“Lo seguían grandes multitudes que llegaban a Galilea, de la Decápolis, de Jerusalén, de Judea y de la Transjordania. Al ver a la multitud, Jesús subió a la montaña, se sentó, y sus discípulos se acercaron a él. Entonces tomó la palabra y comenzó a enseñarles, diciendo: «Felices los que tienen alma de pobres, porque a ellos les pertenece el Reino de los Cielos. Felices los pacientes, porque recibirán la tierra en herencia. Felices los afligidos, porque serán consolados. Felices los que tienen hambre y sed de justicia, porque serán saciados. Felices los misericordiosos, porque obtendrán misericordia. Felices los que tienen el corazón puro, porque verán a Dios. Felices los que trabajan por la paz, porque serán llamados hijos de Dios. Felices los que son perseguidos por practicar la justicia, porque a ellos les pertenece el Reino de los Cielos. Felices ustedes, cuando sean insultados y perseguidos, y cuando se los calumnie en toda forma a causa de mí. Alégrense y regocíjense entonces, porque ustedes tendrán una gran recompensa en el cielo; de la misma manera persiguieron a los profetas que los precedieron”.
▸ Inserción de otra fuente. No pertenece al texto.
/-- The command's place may be filled now. -/
def State.ownRoom (s : State) (m : Cmd) : Bool :=
  match m.place with
  | none => true
  | some (q, p) => (s.nd m.nk).placeRoom q p

/-! ### Failure and completion (R144, R146) -/

/-- A fault of a command (R144). -/
def Cmd.pending (m : Cmd) (c : Cause) : Pending :=
  { cause := c, n := m.n, ws := m.ws, age := m.age, ix := some m.ix, opc := m.op.code, sub := (m.op.sel).getD 0
    k := some m.kernel }

/-- The command fails (R144): it leaves its unit and its count, signals nothing, a place it reserved is filled with a
null token with ER set, and its node takes an engine fault. -/
def State.failCmd (s : State) (c u : Nat) (m : Cmd) (f : Pending) : State :=
  let f : Pending :=
    { f with n := m.n, ws := m.ws, age := m.age, ix := some m.ix, opc := m.op.code, sub := (m.op.sel).getD 0 }
  (((s.dropCmd c u m.id).sbLeave m).fillRest m).engFault m.nk f

/-- The command fails for a cause. -/
def State.failWith (s : State) (c u : Nat) (m : Cmd) (cz : Cause) (aux : Nat := 0) (va : Nat := 0) (spc : Nat := 7) : State :=
  s.failCmd c u m { m.pending cz with aux := aux, va := va, spc := spc }

/-- A command of an engine unit: it fires on its element, or its unit works on it (`work` gets the command). `lost` is how it
ends when another place has answered with a failure. -/
def eExec (op : Op) (ins : Instr) (w : EWord) (p : Ports) (chk : Issue → Inv → State → Option Cause)
    (work : Issue → Cmd → State → State) (s : State)
    (lost : Issue → Cmd → Pending → State → State := fun i m f s => s.failCmd i.c i.u m f) : Out :=
  match s.sched.cur with
  | none => .next s
  | some i =>
    if i.perform then
      match (Tab.get [] (s.cl i.c).units i.u).find? fun m => m.id = i.k with
      | none => .next s
      | some m =>
        match m.fail with
        | some f => .next (lost i m f s)
        | none => .next (work i m s)
    else .next (heldFire op ins w.prd w.sbs p chk i s)

/-- The command has done all its work; its signals wait for their turn (R142). -/
def State.finishCmd (s : State) (c u : Nat) (m : Cmd) : State := s.modCmd c u m.id fun x => { x with finished := true }

/-- Whether a command returns its tiles, and the semaphore it increments (R146, R151, R166, R241). -/
def Cmd.returns (m : Cmd) : Bool :=
  match m.op with
  | .copy => bits m.imm 4 1 = 1
  | .mma | .mrecur | .macc => bits m.sub 2 1 = 1
  | _ => false
def Cmd.semOf (m : Cmd) : Option Nat :=
  match m.op with
  | .copy => if bits m.imm 5 1 = 1 then some (bits m.imm 6 6) else none
  | .nvrd | .nvwr => if bits m.imm 6 1 = 1 then some (bits m.imm 7 6) else none
  | _ => none

/-- The signals of a finished command, in the order of R146, and its end. -/
def State.signalCmd (s : State) (c u : Nat) (m : Cmd) : State :=
  let s := if m.returns then s.modCl c fun x => { x with engTiles := x.engTiles.filter fun t => !m.tiles.contains t } else s
  let s := match m.semOf with | none => s | some k => s.semApply c k 1 false false
  (s.sbLeave m).dropCmd c u m.id

/-! ### Patterns (R148, R149) -/

def patSpc (p : V512) : Nat := bits p.toNat 61 3
def patEsz (p : V512) : Nat := szBytes (bits p.toNat 58 3)
def patNd (p : V512) : Nat := bits p.toNat 56 2
def patBase (p : V512) : Nat := bits p.toNat 0 52
def patHnd (p : V512) : Nat := bits (wordOf p 1).toNat 0 12
def patSeq (p : V512) : Nat := bits (wordOf p 1).toNat 48 16
def patCount (p : V512) (d : Nat) : Nat := bits (wordOf p 2).toNat (16 * d) 16
def patStride (p : V512) (d : Nat) : Int := sInt 64 (wordOf p (3 + d)).toNat
def patBound (p : V512) (d : Nat) : Nat := bits (wordOf p 7).toNat (16 * d) 16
“Alégrense y regocíjense” (Mt 5,12), dice Jesús a los que son perseguidos o humillados por su causa. El Señor lo pide todo, y lo que ofrece es la verdadera vida, la felicidad para la cual fuimos creados. Él nos quiere santos y no espera que nos conformemos con una existencia mediocre, aguada, licuada…
… desde las primeras páginas de la Biblia está presente, de diversas maneras, el llamado a la santidad. Así se lo proponía el Señor a Abraham: «Camina en mi presencia y sé perfecto» (Gn 17,1) y así sí comienza la exhortación apostólica del Papa Francisco sobre el llamado a la santidad en el mundo actual.
Y nos dice Francisco: Mi humilde objetivo es hacer resonar una vez más el llamado a la santidad, procurando encarnarlo en el contexto actual, con sus riesgos, desafíos y oportunidades. Porque a cada uno de nosotros el Señor nos eligió «para que fuésemos santos e irreprochables ante él por el amor» (Ef 1,4).
Puede haber muchas teorías sobre lo que es la santidad, abundantes explicaciones y distinciones. Esa reflexión podría ser útil, pero nada es más iluminador que volver a las palabras de Jesús y recoger su modo de transmitir la verdad. Jesús explicó con toda sencillez qué es ser santos, y lo hizo cuando nos dejó las bienaventuranzas (cf. Mt 5,3-12). Son como el carnet de identidad del cristiano. Así, si alguno de nosotros se plantea la pregunta: ¿Cómo se hace para llegar a ser un buen cristiano?, la respuesta es sencilla: es necesario hacer, cada uno a su modo, lo que dice Jesús en el sermón de las bienaventuranzas. En ellas se dibuja el rostro del Maestro, que estamos llamados a transparentar en lo cotidiano de nuestras vidas.
La palabra “feliz” o “bienaventurado”, pasa a ser sinónimo de “santo”, porque expresa que la persona que es fiel a Dios y vive su Palabra alcanza, en la entrega de sí, la verdadera dicha. Muchas veces ser santo significa ir “a contracorriente” de la cultura dominante o de los imperativos que se nos presentan desde los medios de comunicación. El mandamiento del amor no es aceptado y por lo tanto, también la experiencia de vivirlo llega a ser testimonial y martirial.
El maravilloso jardín que es la Iglesia muestra su obra más acabada en la vida de los santos y santas de todas las edades y culturas, de todas las generaciones y estados de vida. Ellos son los que han dejado resonar en su interior el llamado de Jesús a la vida y vida en abundancia. (cfr. Jn. 10, 10) Así, la santidad cristiana tiene como notas características el aguante, la paciencia, la mansedumbre; la alegría y el sentido del humor, la audacia y el fervor, siempre en oración constante y siempre en comunidad. El combate cotidiano, la vigilancia y el discernimiento “a la luz del Señor” son las señales que nos permiten caminar como discípulos del Maestro.
No nos dejemos robar el deseo de ser Santos. Señor, no nos dejes caer en la tentación de la mediocridad espiritual. Que todos los Santos nos ayuden. Bendiciones y mucha Paz.